When Harold Dooney and Henrietta Wiggins were teenagers in the '50's, they ran off together after church one Sunday, went over the state line to Alabama, and got married. Henrietta, whom everyone called Henny, was strong willed and smart, whereas Harold was longsuffering and patient, so they got along like a house afire.
Henny had pretensions, so when she delivered a son exactly nine months after the marriage, she named him William Shakespeare (Dooney.)

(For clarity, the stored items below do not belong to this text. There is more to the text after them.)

-- ==== Sys2Proof/Machine/Engine.lean ====
section
/-!
DEFINITION. The Trellis engine at work: grants of the array and of the load-store port, codebook fills and the
completion of commands (12 R271-R292).
-/

namespace Sys2Proof.Machine

/-! ### Tiles in the engine -/

/-- The tile control register a command captured. -/
def TrellisCmd.tc (c : TrellisCmd) (n : Nat) : Word := tget 0 c.tcs n

/-- The state with the bytes of tile n of gang g replaced, of which len from `off` on were written (10 R228). -/
def State.putTile (s : State) (g n off len : Nat) (b : Memory) : State :=
  s.modGang g fun x => x.modTile n fun t => { t with bytes := b, bad := mended t.bad off len }

/-- More bytes than any tile has. -/
def wholeTile : Nat := 2 ^ 20

/-- The value of raw element bits of a tile that holds numbers. -/
def tcDecode (w : Word) (x : Nat) : FVal :=
  match tcFormat w with
  | 1 => f32.decode x
  | 2 => bf16.decode x
  | 3 => f16.decode x
  | _ => (tcFmt8 w).decode x

/-- The block scale of element j of row r. -/
def Tile.scale (t : Tile) (w : Word) (r j : Nat) : Nat :=
  if tcScale w = 1 then (Memory.read t.bytes (scaleAt w r + j / 32)).toNat
  else (Memory.read t.bytes (scaleAt w r + 2 + j / 64)).toNat

/-- The QB row scale of row r. -/
def Tile.rowScale (t : Tile) (w : Word) (r : Nat) : FVal := bf16.decode (bytesNat (Memory.readBytes t.bytes (scaleAt w r) 2))

/-- Element (r, j) as an operand, its scales joined exactly (12 R281, 07 R164). -/
def Tile.value (t : Tile) (w : Word) (r j : Nat) : FVal :=
  let q := t.raw w (r * tcCols w + j)
  match tcScale w with
  | 1 => scaledQA (tcFmt8 w) (t.scale w r j) q
  | 2 => scaledQB (tcFmt8 w) (t.rowScale w r) (t.scale w r j) q
  | _ => tcDecode w q

/-! ### The load-store port (12 R277-R279, R283) -/

/-- Move pieces from memory to a tile. -/
def State.loadPieces (s : State) (g u n : Nat) : List (Nat × Word × Nat × Nat) → EngWrite
  | [] => .done s
  | (sp, va, off, len) :: r =>
    (s.copyGet u sp va len).andPut fun b =>
      ((s.noteCopied u sp va len).putTile g n off len (Memory.writeBytes ((s.gang g).tile n).bytes off b)).loadPieces g u n r

/-- Move pieces from a tile to memory. -/
def State.storePieces (s : State) (g u n : Nat) : List (Nat × Word × Nat × Nat) → EngWrite
  | [] => .done s
  | (sp, va, off, len) :: r =>
    (s.copyPut u sp va (Memory.readBytes ((s.gang g).tile n).bytes off len)).andPut fun s1 => s1.storePieces g u n r

/-- A row converted by TCVT: its data bytes and its scale bytes, which stand after a QB row scale (12 R283). -/
def convertRow (fmt : BitVec 32) (wa wd : Word) (t : Tile) (S : FVal) (r : Nat) : List Byte × List Byte :=
  let vals := (List.range (tcCols wd)).map fun j => t.value wa r j
  match tcScale wd with
  | 0 =>
    (vals.flatMap fun v => match tcFormat wd with
      | 1 => natBytes (v.round f32 (fmtRm fmt) (fmtSat fmt)) 4
      | 2 => natBytes (v.round bf16 (fmtRm fmt) (fmtSat fmt)) 2
      | 3 => natBytes (v.round f16 (fmtRm fmt) (fmtSat fmt)) 2
      | _ => natBytes ((tcFmt8 wd).encode (fmtRm fmt) v) 1, [])
  | 1 =>
    let bl := (runs 32 vals).map fun b => quantQA (tcFmt8 wd) (fmtRm fmt) b
    (bl.flatMap fun b => b.2.map (BitVec.ofNat 8), bl.map fun b => BitVec.ofNat 8 b.1)
  | _ =>
    let bl := (runs 64 vals).map fun b => quantQB (tcFmt8 wd) (fmtRm fmt) S b
    (bl.flatMap fun b => b.2.map (BitVec.ofNat 8), bl.map fun b => BitVec.ofNat 8 b.1)

/-- TCVT's result. -/
def convertTile (fmt : BitVec 32) (wa wd : Word) (a d : Tile) : Memory :=
  (List.range (tcRows wd)).foldl (fun m r =>
    let x := convertRow fmt wa wd a (d.rowScale wd r) r
    let m1 := Memory.writeBytes m (r * tcCols wd * tcElem wd) x.1
    Memory.writeBytes m1 (scaleAt wd r + (if tcScale wd = 2 then 2 else 0)) x.2) d.bytes

/-! ### Codebooks (12 R284, R285) -/

/-- What looking a codebook up gives. -/
inductive Book where
  | here (b : List Byte)
  | missing (key : Nat)
  | fail (f : Failure)
deriving DecidableEq, Repr, Inhabited

/-- Look up the codebook at an address for team u in a cluster's SRAM. -/
def State.book (s : State) (cl u : Nat) (va : Word) : Book :=
  match s.check (s.teamCtx u) .load va 2048 2048 with
  | .error f => .fail ⟨f, faultAddr f va⟩
  | .ok (_, l) =>
    let k := bookKey (s.teamCtx u).part l.pa l.key
    match (tget [] s.ms.lookup cl).find? fun e => e.1 == k with
    | some e => .here e.2
    | none => .missing k

/-- A codebook used by a granted pass is the most recently used. -/
def State.touchBook (s : State) (cl u : Nat) (va : Word) : State :=
  match s.check (s.teamCtx u) .load va 2048 2048 with
  | .error _ => s
  | .ok (_, l) =>
    let k := bookKey (s.teamCtx u).part l.pa l.key
    let e := tget [] s.ms.lookup cl
    let first := e.filter (fun x => x.1 == k) ++ e.filter (fun x => x.1 != k)
    { s with ms := { s.ms with lookup := tset s.ms.lookup cl first } }

/-- Element j of entry i of a codebook (07 R165). -/
def bookValue (b : List Byte) (i j : Nat) : FVal := bf16.decode (fieldAt b (8 * i + 2 * j) 2)

/-- The addresses of the codebooks a command waits for: of a chain, the one of its next step. -/
def TrellisCmd.books (c : TrellisCmd) : List Word :=
  match c.op with
  | .tmma 2 _ _ b => [tget 0 c.cbs (tcCb (c.tc b))]
  | .tchain _ _ _ _ steps => ((steps[c.step]?.toList.filter fun x => x.cfmt == 4).map fun x => tget 0 c.cbs x.cb)
  | .cbload _ va => if va = 0 then [] else [va]
  | _ => []

/-! ### The array (12 R281, R286, R291) -/

/-- TMMA, TMMAQ and TMMAV on a gang's tiles; `bk` is TMMAV's codebook. -/
def productTile (kind : Nat) (wd wa wb : Word) (td ta tb : Tile) (bk : List Byte) : Memory :=
  let acc := if tcFormat wd = 1 then f32 else bf16
  let n := tcElem wd
  let bval := fun (j k : Nat) =>
    if kind = 2 then bookValue bk (tb.raw wb (j * tcCols wb + k / 4)) (k % 4) else tb.value wb j k
  (List.range (tcRows wd)).foldl (fun m i => (List.range (tcCols wd)).foldl (fun m j =>
    let e := i * tcCols wd + j
    let terms := (List.range (tcCols wa)).map fun k => (ta.value wa i k).mul (bval j k)
    Memory.writeBytes m (e * n) (natBytes (dot acc (td.raw wd e) terms) n)) m) td.bytes

/-- What a chain step reads: its core's bytes, block scales, row scales and codebook. -/
structure StepData where
  core : List Byte
  scl : List Byte
  rscl : List Byte
  book : List Byte
deriving DecidableEq, Repr, Inhabited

No one knew William's middle name was Shakespeare until the 4th grade, when the teacher came in and opened her desk drawer and a bullfrog jumped out, causing her to shriek, back up into the blackboard and knock her glasses off. The teacher knew the culprit's identity from previous experience. She picked up her glasses, and flushed, she sternly said "William Shakespeare Dooney, if you ever do that again I'm going to paddle you right here in front of everybody, them I'm going to send you to the principal's office and he'll paddle you, and when you get home your parents are going to paddle you again. Understood?" William nodded, and never did it again--he was too embarrassed to have a teacher ever drag out that Shakespeare name again.
Harold and Henny's second son she named Winston Churchill (Dooney.) The boy expected a lot of attention from his parents, and after an illness when he was four that kept him in bed for weeks, he was spoiled by his mother. She made chicken noodle soup every day as per doctor's instructions, and Winston ate it up and got well. Thereafter, he whined for "noodles" and wouldn't eat anything else. Henny worried over him, and no matter what she had cooked for the family, when Winston pouted and sulked and wanted noodles, she made some kind of noodle dish for him. Everyone started calling him "Noodles."
Then when summer came, Henny fell off the roof patching roofing tiles, and was laid up for a month in the hospital. Her mother, Granny Chumley "Chum" came to take care of the family. She laundered and cooked and canned tomatoes and scrubbed floors and boys ears. She lay out delicious meals for Harold and the boys, and Winston would sulk and pout for noodles. Granny Chum kissed the top of his head "We don't always get what we want, she said, and we don't have any noodles. Eat up so you can help Mommy when she gets home." And she never mentioned it again. Pouting and sulking and not eating didn't bother her. After a few days, Winston went to the frige and ate cold collards and corn on the cob, and that was the end of noodles.
Granny Chum saddled Winston with a nickname that lasted all his life-she called him "Winnie," because Winston sounded too stuffy, she said. Some acquaintances didn't know his real name was Winston Churchill until they saw his obituary. Well, it was better than being called "Noodles" all his life.